Plaintiff-appellee, B. A. Robinson, an employee of appellant, sued appellant-defendant, Louisiana & Arkansas Railway Company, for damages sustained on October 12, 1955, when two trains operated by appellant collided (head-on) between the towns of Como and Brashear, in Hopkins County, Texas. Como is south of Brashear. Appellant had issued orders to two trains destined to meet upon the same route, one traveling north and one traveling south. The train going south was issued orders to prepare for the meeting of the northbound train at Como. The northbound train was issued orders for meeting the southbound train at Brashear. The two trains collided head-on between the two places as a result of the negligence of the appellant in issuing such orders. Negligence of appellant was at least orally admitted in this Court. As a matter of fact, denial of such negligence was only made by formal pleading. Trial of the case was to a jury which resulted in a jury verdict and judgment in favor of appellee in the sum of $100,000.
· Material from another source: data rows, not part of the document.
/-- Settles O12: the step is no trap entry, so that its instruction completed. -/
theorem completedStepCountsOneInstruction : Obligations.CompletedStepCountsOneInstruction := by
  intro s t hrun hstep hnoError
  obtain ⟨e, rfl⟩ | ⟨i, -, hc⟩ := step_running_ends hrun hstep
  · exact absurd rfl (hnoError e)
  · exact ⟨hc.steps_eq, hc.run_cases.imp_left fun h => h.trans hrun, hc.params_eq, hc.host_eq⟩

/-- Settles O14: the instruction that completed in Halted(normal) is an SVC 0, which writes PR, STEPS and the run
state. -/
theorem normalHaltComesOnlyFromServiceZero : Obligations.NormalHaltComesOnlyFromServiceZero := by
  intro s t hrun hstep ht
  obtain ⟨e, rfl⟩ | ⟨i, hf, hc⟩ := step_running_ends hrun hstep
  · cases ht
  · obtain ⟨adr, x, rfl, hea, rfl⟩ := hc.svcHalt_of_haltedNormal hrun ht
    exact ⟨adr, x, hf, hea, rfl, rfl, rfl, rfl, rfl, rfl⟩

end Sys2Proof.Machine
end

section
/-! PROOFS. What the host does between runs, and reset (70_reset_and_hazards.md section 1; 40_execution_cycle.md R100;
10_state.md section 5): what memory and the registers hold after a load, and which MEM_RESET a load can give; then the
statements of that family. -/

namespace Sys2Proof.Machine

/-! ### The image (R290, R291) -/

/-- Where no word of the image lies, at a `reserved` entry too, memory keeps what it held. -/
theorem Memory.read_placeImage_elsewhere {m : Memory} {a q : Nat} {es : List ImageEntry} (hm : m.wf = true)
    (hfit : a + es.length ≤ memWords) (hq : ∀ (k : Nat) (w : Word), q = a + k → es[k]? ≠ some (.word w)) :
    (m.placeImage a es).read q = m.read q := by
  induction es generalizing m a with
  | nil => rfl
  | cons entry es ih =>
    have ha : a < memWords := by simp only [List.length_cons] at hfit; omega
    have hrest : a + 1 + es.length ≤ memWords := by simp only [List.length_cons] at hfit; omega
    have hq' (k : Nat) (w : Word) (h : q = a + 1 + k) : es[k]? ≠ some (.word w) := hq (k + 1) w (by omega)
    cases entry with
    | reserved => exact ih hm hrest hq'
    | word w =>
      have hne : q ≠ a := fun h => hq 0 w h rfl
      exact (ih (Memory.write_wf hm ha) hrest hq').trans (Memory.read_write_other hm hne w)

/-- Each word of the image stands at its place. -/
theorem Memory.read_placeImage_word {m : Memory} {a k : Nat} {w : Word} {es : List ImageEntry} (hm : m.wf = true)
    (hfit : a + es.length ≤ memWords) (hk : es[k]? = some (.word w)) : (m.placeImage a es).read (a + k) = w := by
  induction es generalizing m a k with
  | nil => cases hk
  | cons entry es ih =>
    have ha : a < memWords := by simp only [List.length_cons] at hfit; omega
    have hrest : a + 1 + es.length ≤ memWords := by simp only [List.length_cons] at hfit; omega
    cases k with
    | zero =>
      cases hk
      have hlast (k : Nat) (v : Word) (h : a = a + 1 + k) : es[k]? ≠ some (.word v) := by omega
      exact (Memory.read_placeImage_elsewhere (Memory.write_wf hm ha) hrest hlast).trans
        (Memory.read_write_same hm a w)
    | succ k =>
      have hplace : a + (k + 1) = a + 1 + k := by omega
      rw [hplace]
      cases entry with
      | reserved => exact ih hm hrest hk
      | word v => exact ih (Memory.write_wf hm ha) hrest hk

/-! ### The registers (R290) -/

theorem resetRegs_sp (args : LoadArgs) : (resetRegs args)[spReg] = args.params.spInit :=
  Vector.getElem_push_eq

theorem resetRegs_castSucc (args : LoadArgs) (k : Fin 7) : (resetRegs args)[k.castSucc] = args.grReset[k] :=
  Vector.getElem_push_lt k.isLt

/-! ### MEM_RESET (D22, log 17) -/

theorem Memory.ofCells_append (m : Memory) (cs ds : List (Nat × Word)) :
    Memory.ofCells m (cs ++ ds) = Memory.ofCells (Memory.ofCells m cs) ds := by
  induction cs generalizing m with
  | nil => rfl
  | cons c cs ih => exact ih _

/-- Cells for the words of `f` at the first `n` addresses. -/
def cellsBelow (f : Nat → Word) (n : Nat) : List (Nat × Word) := (List.range n).map fun a => (a, f a)

theorem read_ofCells_cellsBelow (f : Nat → Word) {n a : Nat} (hn : n ≤ memWords) (ha : a < n) :
    (Memory.ofCells [] (cellsBelow f n)).read a = f a := by
  induction n with
  | zero => omega
  | succ n ih =>
    have hcells : Memory.ofCells [] (cellsBelow f (n + 1)) =
        (Memory.ofCells [] (cellsBelow f n)).write n (f n) := by
      rw [cellsBelow, List.range_succ, List.map_append, Memory.ofCells_append]
      exact if_pos hn
    rw [hcells, Memory.read_write (Memory.ofCells_wf rfl)]
    split
    · rename_i h; rw [h]
    · exact ih (by omega) (by omega)

/-! ### A call of the host (R100, R293) -/

/-- R293: `start()` writes the run state, and changes it in Ready only. -/
theorem start_eq (s : State) : start s = s.setRun (if s.run = .ready then .running else s.run) := by
  cases s with
  | mk run => cases run <;> rfl

/-- The host's load is taken by an engine that is not running (R290, R292). -/
theorem step_of_load {s : State} {args : LoadArgs} {cs : List HostCall} (hcalls : s.host.calls = .load args :: cs)
    (hrun : s.run ≠ .running) : step s = load args (s.setHost { s.host with calls := cs }) := by
  rw [step_not_running hrun, hostStep, hcalls]

/-! ### The statements -/

/-- Settles O17: memory is empty, PR is 0, there is no step limit and no error is recorded. -/
theorem resetMeetsTheInvariant : Obligations.ResetMeetsTheInvariant where
  memory := State.reset_mem_wf
  pr := Nat.zero_le _
  steps := nofun
  error := nofun

/-- Settles O20: an engine that is not running takes the call. -/
theorem startMovesReadyToRunning : Obligations.StartMovesReadyToRunning := by
  intro s cs hcalls hrun
  rw [step_not_running hrun, hostStep, hcalls]
  exact congrArg _ (start_eq _)

/-- Settles O21: the host's list of calls is empty, and the fault says which run state it was. -/
theorem noStepOutsideRunningWithoutAHostCall : Obligations.NoStepOutsideRunningWithoutAHostCall := by
  intro s hcalls
  have hfault (hrun : s.run ≠ .running) : step s = .fault (if s.run = .ready then .notStarted else .halted) := by
    rw [step_not_running hrun, hostStep, hcalls]
  refine ⟨fun h => ?_, fun h => ?_, fun e h => ?_⟩
  · rw [hfault (h ▸ nofun), h]; rfl
  · rw [hfault (h ▸ nofun), h]; rfl
  · rw [hfault (h ▸ nofun), h]; rfl

/-- Settles O23: the registers are GR_RESET and SP_INIT, and memory is MEM_RESET with the image placed in it. -/
theorem loadSetsTheWholeState : Obligations.LoadSetsTheWholeState := by
  intro s args cs hcalls hrun hfit
  have hm : (Memory.ofCells [] args.memReset).wf = true := Memory.ofCells_wf rfl
  have hstep : step s = .next (loadedState args { s.host with calls := cs } s.dev s.draws) := by
    rw [step_of_load hcalls hrun, load, if_neg (Nat.not_lt.mpr hfit)]
    rfl
  exact ⟨_, hstep, rfl, rfl, rfl, resetRegs_sp args, resetRegs_castSucc args, rfl, rfl, rfl, rfl, rfl,
    fun k w hk => Memory.read_placeImage_word hm hfit hk,
    fun a ha => Memory.read_placeImage_elsewhere hm hfit ha⟩

/-- Settles O24: a cell for each of the 65,536 addresses. -/
theorem everyMemResetIsSomeLoads : Obligations.EveryMemResetIsSomeLoads :=
  fun f => ⟨cellsBelow f memWords, fun _ ha => read_ofCells_cellsBelow f le_rfl ha⟩

/-- Settles O25: the load is taken and its image does not fit. -/
theorem oversizeLoadIsRefused : Obligations.OversizeLoadIsRefused := by
  intro s args cs hcalls hrun hbig
  rw [step_of_load hcalls hrun, load, if_pos hbig]

end Sys2Proof.Machine
end

section
/-! PROOFS. What an instruction may write (10_state.md R24; 20_memory.md R51), read off `Completes`: the registers and
the words of memory that it leaves alone; then the two statements. -/

namespace Sys2Proof.Machine

variable {s t : State} {i : Instr}

/-! ### A completed instruction -/

/-- R24: only the listed registers are written. -/
theorem Completes.regsKeptExcept (h : Completes s i t) : RegsKeptExcept (writtenRegs i) s t := by
  intro q hq
  cases h with
  | nop | st | cpaMem | cpaReg | cplMem | cplReg | svcHalt | svcIn | svcOut => rfl
  | jmi | jnz | jze | jump | jpl | jov => rw [State.jumped_eq]; rfl
  | pop r =>
    obtain ⟨hr, hsp⟩ : q ≠ r ∧ q ≠ spReg := by simpa [writtenRegs] using hq
    exact (State.setReg_reg_other _ hr _).trans (State.setReg_reg_other _ hsp _)
  | _ => exact State.setReg_reg_other _ (List.ne_of_not_mem_cons hq) _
Motion for new trial was filed by appellant which contained only the following alleged errors: "Because the verdict of the jury is contrary to the evidence. Because the verdict of the jury is contrary to the law." No amended motion for new trial was filed. Such purported assignments of error raise no assignment at all that can be considered by this Court. Rule 322, Vernon's Ann.Texas Rules of Civil Procedure; Arana v. Gallegos, Tex.Civ. App., 284 S.W.2d 958, no wr. hist., and authorities cited therein.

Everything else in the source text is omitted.